The 2026 anti-immigrant movement and xenophobia in South Africa is an ongoing series of protests, campaigns, demonstrations and incidents of violence directed against illegal and legal foreign nationals in South Africa. The movement intensified in 2026 amid concerns over unemployment, crime, illegal immigration and pressure on public services. Supporters have called for stricter immigration enforcement and the deportation of documented and undocumented migrants, while critics, including human rights organisations and labour unions, have characterized aspects of the movement as xenophobic.

The movement has been associated with organizations such as Operation Dudula, Put South Africans First and March and March. Demonstrations and attacks targeting illegal foreign nationals and foreign-owned businesses have been reported in several parts of the country, leading to the displacement of migrants and the voluntary repatriation of thousands of foreign nationals from countries including Malawi, Ghana, Mozambique, Nigeria and Zimbabwe.

== Background ==

Anti-immigrant sentiment in South Africa has periodically resulted in outbreaks of violence since the end of apartheid. Major episodes occurred in 2008 and 2015, resulting in deaths, injuries and the displacement of thousands of foreign nationals. Economic challenges, high unemployment and concerns over crime have contributed to recurring tensions regarding immigration.

During the early 2020s, organisations advocating stricter immigration controls gained prominence. Among these was Operation Dudula, founded in 2021, which campaigned against illegal immigration and demanded stronger enforcement of immigration laws.

A poll by the Human Sciences Research Council conducted in 2025 showed that one in six adults said they would welcome all foreigners and 42% said they would welcome none, marking a sharp rise in anti-immigrant sentiment. A 2025 Afrobarometer survey also showed that eight out of every ten South Africans believed that immigrants have a "negative" impact on the economy and an Ipsos poll found that nearly 75% of all respondents did not trust African immigrants "at all".

== Causes ==

Observers and analysts have attributed the rise of the movement to South Africa's high unemployment rate, economic inequality, public concerns over crime, competition for jobs and housing, and dissatisfaction with government institutions. Supporters of the movement have argued that illegal immigration has increased pressure on public services and employment opportunities, while critics have accused anti-immigrant activists of scapegoating migrants for broader socioeconomic problems.

== History ==

=== Early developments ===

Anti-immigrant activism increased during the early 2020s with the emergence of grassroots organisations and social media campaigns. Groups such as Operation Dudula and Put South Africans First called for stricter border controls and the removal of undocumented migrants from the country.

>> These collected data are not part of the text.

def execSfuGrant (c : Cl) (s : State) : Host.Outcome State Fault Refusal :=
  .next (if s.clusterUp c then sfuGrantStep c s else s)

/-! ## Scalar and control instructions -/

/-- A scalar instruction: reserved bits 0, Sd written, and the thread advances. -/
def scalarOp (c : Cl) (t : Th) (u : Upset) (g : VeW → Thread → BitVec 64) (s : State) (w : VeW) (th : Thread) (_l : Launch) : State :=
  if w.rsv != 0 then veFault s c t .illegalVe
  else
    let v := match u with
      | .check _ _ flip => g w th ^^^ (flip.setWidth 64)
      | _ => g w th
    veUpset (capture (s.updThread c t (fun k => (k.setS w.sd v).advance)) th.replay 8 []) c t w u

def execSmovi (c : Cl) (t : Th) (u : Upset) (s : State) : Host.Outcome State Fault Refusal :=
  .next (veRow 0x50 (scalarOp c t u (fun w _ => BitVec.ofInt 64 w.imm)) c t s)

def execSadd (c : Cl) (t : Th) (u : Upset) (s : State) : Host.Outcome State Fault Refusal :=
  .next (veRow 0x51 (scalarOp c t u (fun w th => th.sreg w.sSa + th.sreg w.sSb + BitVec.ofInt 64 w.imm)) c t s)

def execSmul (c : Cl) (t : Th) (u : Upset) (s : State) : Host.Outcome State Fault Refusal :=
  .next (veRow 0x52 (scalarOp c t u (fun w th => th.sreg w.sSa * BitVec.ofInt 64 w.imm)) c t s)

/-- The conditions of BR (R176). -/
def condHolds (cond : Nat) (a b : BitVec 64) : Bool :=
  if cond = 0 then true else if cond = 1 then a == b else if cond = 2 then a != b
  else if cond = 3 then a.slt b else b.sle a

/-- BR (R177): PC = PC + Imm when Cond holds; a target outside the instruction memory faults (R183). -/
def doBr (c : Cl) (t : Th) (u : Upset) (s : State) (w : VeW) (th : Thread) (_l : Launch) : State :=
  if w.rsv != 0 || 4 < w.cond then veFault s c t .illegalVe
  else
    let s := capture s th.replay 8 []
    if condHolds w.cond (th.sreg w.sSa) (th.sreg w.sSb) then
      let target := (th.pc : Int) + w.imm
      if target < 0 || (imemSize : Int) ≤ target then veFault s c t .fetch
      else veUpset (s.updThread c t (fun k => { k with pc := target.toNat })) c t w u
    else veUpset (s.updThread c t Thread.advance) c t w u

def execBr (c : Cl) (t : Th) (u : Upset) (s : State) : Host.Outcome State Fault Refusal :=
  .next (veRow 0x58 (doBr c t u) c t s)

/-- A bound register of a context written (R108). -/
def setBound (s : State) (c : Cl) (x : Ctx) (r v : Nat) : State :=
  s.updSeq c x (fun q => { q with bnd := upd q.bnd ⟨r % 32, Nat.mod_lt _ (by decide)⟩ (fun _ => BitVec.ofNat 24 v) })

/-- SETBND of the VE (R186). -/
def doVeSetbnd (c : Cl) (t : Th) (u : Upset) (s : State) (w : VeW) (th : Thread) (l : Launch) : State :=
  if w.rsv != 0 then veFault s c t .illegalVe
  else if 0xFFFFFF < (th.sreg w.sSa).toNat then veFault s c t .bndRange
  else
    let s := setBound s c l.ctx ((w.imm % 32).toNat) (th.sreg w.sSa).toNat
    veUpset (capture (s.updThread c t Thread.advance) th.replay 8 []) c t w u

def execVeSetbnd (c : Cl) (t : Th) (u : Upset) (s : State) : Host.Outcome State Fault Refusal :=
  .next (veRow 0x59 (doVeSetbnd c t u) c t s)

/-- VRANGE (R177): the range flags go to a mask and are cleared. -/
def doVrange (c : Cl) (t : Th) (u : Upset) (s : State) (w : VeW) (th : Thread) (_l : Launch) : State :=
  let s := s.updThread c t (fun k => { (k.setM (w.vd % 4) k.range).advance with range := 0 })
  veUpset (capture s th.replay 8 []) c t w u

def execVrange (c : Cl) (t : Th) (u : Upset) (s : State) : Host.Outcome State Fault Refusal :=
  .next (veRow 0x5A (doVrange c t u) c t s)

/-- What the end of a launch does to the chain of its command (R125, R187, R256). -/
def endLaunch (s : State) (c : Cl) (l : Launch) : State :=
  let d := s.desc c l.ctx l.desc
  s.updCmd c l.ctx l.desc (fun k => { k with
    launches := k.launches - 1,
    slots := if d.kind = 2 then k.slots.set l.slot (if d.codecOp = 0 then .free else .codec l.group l.tile) else k.slots })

=== Escalation in 2026 ===

Anti-immigrant protests intensified across South Africa during the first half of 2026, led by groups such as March and March and supported by members of the opposition party ActionSA. Demonstrators organised marches and community campaigns in several cities, with calling for the removal of migrants. Protesters called for the deportation of undocumented migrants and set 30 June as a deadline for foreigners without legal status to leave the country.

Notable anti-foreigner protests during this period includes protests in the cities of Durban (17 and 21 April and 6 May), Johannesburg (19 April), Bloemfontein (25 and 26 May), Botshabelo (26 May), Estcourt (29 May), Mossel Bay (30 May), Kleinmond (31 May), Gansbaai (1 June), Benoni (2 and 6 June), Vanderbijlpark (2 June), Witbank (4 June), Humansdorp (8 June), Boksburg (8 and 23 June), Goodwood (2 June) and Wynberg (21 June).

As tensions increased, thousands of foreign nationals, particularly Malawians living in KwaZulu-Natal, fled their homes and gathered in temporary camps or sought protection at government facilities. Aid organisations provided food, blankets and other assistance to displaced migrants. Reports emerged of intimidation, threats and attacks against foreign nationals and foreign-owned businesses, raising fears of a repeat of the xenophobic violence that occurred in 2008, 2015, 2016 and 2019.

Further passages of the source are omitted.